The Board of Directors

 

The Board of Directors of the Company comprised 15 directors as follows:

 

No

Name

Position

1

Mr. Prachai Leophairatana

Chairman

2

Dr. Pramuan Leophairatana

Vice Chairman

3

Mrs. Orapin Leophairatana

Vice Chairman

4

Mr. Prayad Liewphairatana

Director

5

Miss Pattrapan Leopairut

Director

6

Mr. Pakor n Leopairut

Director

7

Mr. Pakkapol Leopairut

Director

8

Ms. Nitawan Leophairatana

Director

9

Ms. Malinee Leopairut

Director

10

Dr. Porakrit Leophairatana

Director

11

Mr. Manu Leopairote

Independent Director; Chairman of the Audit Committee

12

Mr. Thiraphong Vikitset

Independent Director; Member of the Audit Committee

13

Mr. Abhijai Chandrasen

Independent Director; Member of the Audit Committee

14

Mr. Khantachai Vichakkhana

Independent Director

15

Mr. Wanchai Manosooti

Independent Director

 

All Directors of the Company have participated in at least one training course organized by the Thai Institute of Director Association: The Directors Certification Program (DCP) or the Directors Accreditation Program (DAP).
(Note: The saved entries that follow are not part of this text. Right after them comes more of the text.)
-- ==== Sys2Proof/Certificates/Slice0/Obligations.lean ====
section
/-! DEFINITION. The statements about the model. A clause `Runs i op n pre words eff` says of a host command: with every general
check passed and pre, it is done at once, its next state is eff of the state that Bridle leaves when it takes the packet,
with the reply ST_OK of the result words; `RunsOn` says that it stays in flight. -/

open Sys2Proof Sys2Proof.Machine Sys2Proof.Safety

/-! ### Steps, device and diagnostic commands, queues -/

/-- The command in front of the queue is the one a step carries out, on the rest of the queue. -/
def Obligations.StepRunsFrontCommand : Prop :=
  ∀ (c : Instr) (rest : List Instr) (s : State),
    step { s with pending := c :: rest } = exec c { s with pending := rest }

/-- On an empty queue the block does its own work: the first waiting command that may start starts, and while there is none
what came at this instant is settled and the time bases and timers advance by one TICK (model's choice, log 1 and 13). -/
def Obligations.EmptyQueueIdles : Prop :=
  ∀ s : State, s.pending = [] →
    (nextWaiting s = none → step s = .next (tick (endInstant s)))
      ∧ ∀ w, nextWaiting s = some w → step s = .next (startWaiting w s)

/-- R40, R41, R66, R67, R68: what each device and diagnostic command does and answers.
R40, R43, R50, R53: what each queue command does and answers. -/
def Obligations.DeviceAndQueueCommandsRun : Prop :=
  (Runs .nop 0x0000 0 (fun _ _ => True) (fun _ _ => []) (fun _ u => u)
  ∧ Runs .getIdentity 0x0001 0 (fun _ _ => True)
      (fun _ u => [0x64004B4D#32, 0x000002B1#32, u.dev.fwVersion, u.dev.bootEpoch,
        u.dev.serial.setWidth 32, (u.dev.serial >>> 32).setWidth 32]) (fun _ u => u)
  ∧ Runs .abortCommand 0x0002 1 (fun c u => pn c 0 < 65536 ∧ pn c 0 ≠ c.tag.toNat ∧ ∀ e ∈ u.cmd.inFlight, e.tag.toNat ≠ pn c 0)
      (fun c u => [if u.cmd.doneAt = now u ∧ (pw c 0).setWidth 16 ∈ u.cmd.doneNow then 1#32 else 3#32]) (fun _ u => u)
  ∧ Runs .abortCommand 0x0002 1 (fun c _ => pn c 0 = c.tag.toNat) (fun _ _ => [2#32]) (fun _ u => u)
  ∧ (∀ e : InFlight, Runs .abortCommand 0x0002 1
      (fun c u => pn c 0 = e.tag.toNat ∧ e.tag ≠ c.tag ∧ u.cmd.inFlight.find? (fun x => x.tag = e.tag) = some e)
      (fun _ u => [if e.phase = .held then 1#32 else if notAbortable u e then 2#32 else 0#32])
      (fun _ u => if e.phase = .held ∨ notAbortable u e = true then u else abortCmd e u))
  ∧ (∀ e : InFlight, Runs .abortCommand 0x0002 1
      (fun c u => pn c 0 = e.tag.toNat ∧ e.tag ≠ c.tag ∧ u.cmd.inFlight.find? (fun x => x.tag = e.tag) = some e
        ∧ e.phase ≠ .held ∧ e.opcode ≠ 0x0002 ∧ e.opcode ≠ 0x0004 ∧ ¬ (0x0A00 ≤ e.opcode ∧ e.opcode < 0x0B00)
        ∧ ∀ o ∈ u.fw.ops, o.cmd ≠ some (e.queue, e.tag))
      (fun _ _ => [0#32]) (fun _ u => abortCmd e u))
  ∧ Runs .getCommandState 0x0003 1 (fun c _ => pn c 0 < 65536 ∧ pn c 0 ≠ c.tag.toNat)
      (fun c u => [match u.cmd.inFlight.find? (fun e => e.tag.toNat = pn c 0) with
        | none => 0#32
        | some e => match e.phase with
          | .waiting => 1#32
          | .running => 2#32
          | .held => 3#32]) (fun _ u => u)
  ∧ (∀ c s, clear 0x0004 1 c s → pw c 0 = 0x6B656C77#32 →
      let e := entryOf .host 0x0004 c
      let v := abortInFlight (takeHead 0x0004 c s)
      let u : State := { v with dev := { v.dev with resetPending := some (now v + 10000000#64) } }
      exec (.resetDevice c) s = .next (if u.cmd.held = [] ∨ noReply c = true then
          sendReply e .ok [] u
        else holdReply e true (replyWords u c.tag .ok []) (cover 2 [pair16 (statusCode .ok).toNat c.tag.toNat] (noteDone c.tag u))))
  ∧ Runs .soundnessReport 0x0D00 0 (fun _ _ => True)
      (fun _ u => [u.dev.reportSeq, w32 (soundCount u 0 + 256 * soundCount u 1 + 65536 * soundCount u 2)]
        ++ (List.range 20).map (fun i =>
          w32 ((soundness u (i + 1)).state + 256 * (soundness u (i + 1)).instances + 65536 * (soundness u (i + 1)).reason.toNat)))
      (fun _ u => { u with dev := { u.dev with reportSeq := u.dev.reportSeq + 1 } })
  ∧ Runs .selfTestRun 0x0D01 1 (fun c _ => pn c 0 < 1048576)
      (fun c u => [(selfTest ((pw c 0).setWidth 20) u).1.setWidth 32]) (fun c u => (selfTest ((pw c 0).setWidth 20) u).2)
  ∧ Runs .troubleLogRead 0x0D02 2 (fun c _ => 1 ≤ pn c 1 ∧ pn c 1 ≤ 255)
      (fun c u => w32 ((logFrom u (pw c 0)).take (pn c 1)).length :: ((logFrom u (pw c 0)).take (pn c 1)).flatMap logWords)
      (fun _ u => u)
  ∧ Runs .troubleLogClear 0x0D03 0 (fun _ _ => True) (fun _ u => [w32 u.trb.log.length])
      (fun _ u => { u with trb := { u.trb with log := [] } }))
  ∧ (Runs .queueConfigure 0x08C0 3
      (fun c u => pn c 0 ≤ 1023 ∧ pn c 1 ≤ 16384 ∧ pn c 2 ≤ 65528 ∧ pn c 2 % 8 = 0 ∧ (que u (pn c 0)).words = [])
      (fun _ _ => [])
      (fun c u => setQue u (pn c 0) { que u (pn c 0) with cap := pn c 1, cutThresh := pn c 2 })
  ∧ Runs .queueReset 0x08C1 1 (fun c _ => pn c 0 ≤ 1023) (fun c u => [w32 ((que u (pn c 0)).words.length - (emptyQueue (now u) (que u (pn c 0))).words.length)])
      (fun c u => postEvent 0x0002 (pn c 0) 1#32 (setQue u (pn c 0) (emptyQueue (now u) (que u (pn c 0)))))
  ∧ (∀ (t : BitVec 64) (v : Queue), v.pushAt ≠ t → (emptyQueue t v).words = [] ∧ (emptyQueue t v).begun = false
      ∧ (emptyQueue t v).consumer = v.consumer ∧ (emptyQueue t v).cap = v.cap ∧ (emptyQueue t v).ptrErr = v.ptrErr
      ∧ (emptyQueue t v).drops = (if openTail v then (countDrop v).drops else v.drops))
  ∧ Runs .queueStatus 0x08C2 1 (fun c _ => pn c 0 ≤ 1023)
      (fun c u => [w32 (que u (pn c 0)).words.length, w32 (packetsIn (que u (pn c 0))),
        w32 (8 * (que u (pn c 0)).words.length - 1024), w32 (que u (pn c 0)).drops, w32 (que u (pn c 0)).underruns])
      (fun _ u => u)
  ∧ Runs .spillStatus 0x08C3 0 (fun _ _ => True)
      (fun _ u => [w32 (poolUsed u / 4096), w32 (u.que.map (fun e => e.2.cap)).sum]) (fun _ u => u))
  Authority of the Board of Directors

The Company must manage the business operations of the Company to be in compliance with governing laws, objectives, and resolutions of the shareholders’ meeting. In addition, the Board of Directors of the Company is committed to conduct its business operations in compliance with corporate governance rules and regulations. It has functions and responsibilities to approve the following:

 

  1. To carry out activities prudently and in compliance with related governing laws, the objectives of the Company, and the Articles of Association, in order to protect the Company’s interests and for the benefit of shareholders.
  2. To consider policy, vision, work plans and key strategies, as well as ethical standards for business operations, and to supervise and monitor Management, to ensure that they perform duties efficiently and are in compliance with the Company’s policies.
  3. To monitor the operational results of the Company and any other key progress criteria.
  4. To determine interim dividends to shareholders.
  5. To ensure that financial reports are complete, accurate, reliable, and timely, and are prepared in compliance with generally accepted accounting principles.
  6. To monitor the implementation of internal control and audit systems; to comply with all regulations and related governing laws; and to ensure appropriate risk management.
  7. To ensure that the Company performs in compliance with good corporate governance policies, and focuses on fair treatment for all related parties, and discloses all relevant information that might affect the interests of related parties and the public.
  8. To monitor and to prevent conflicts of interest and ensure that connected transactions and any other transactions that might affect the interests of related parties are in compliance with related rules and regulations.
  9. To consider the nomination of qualified persons to perform the duties of directors.
  10. To consider the need and appropriateness to determine remuneration to directors.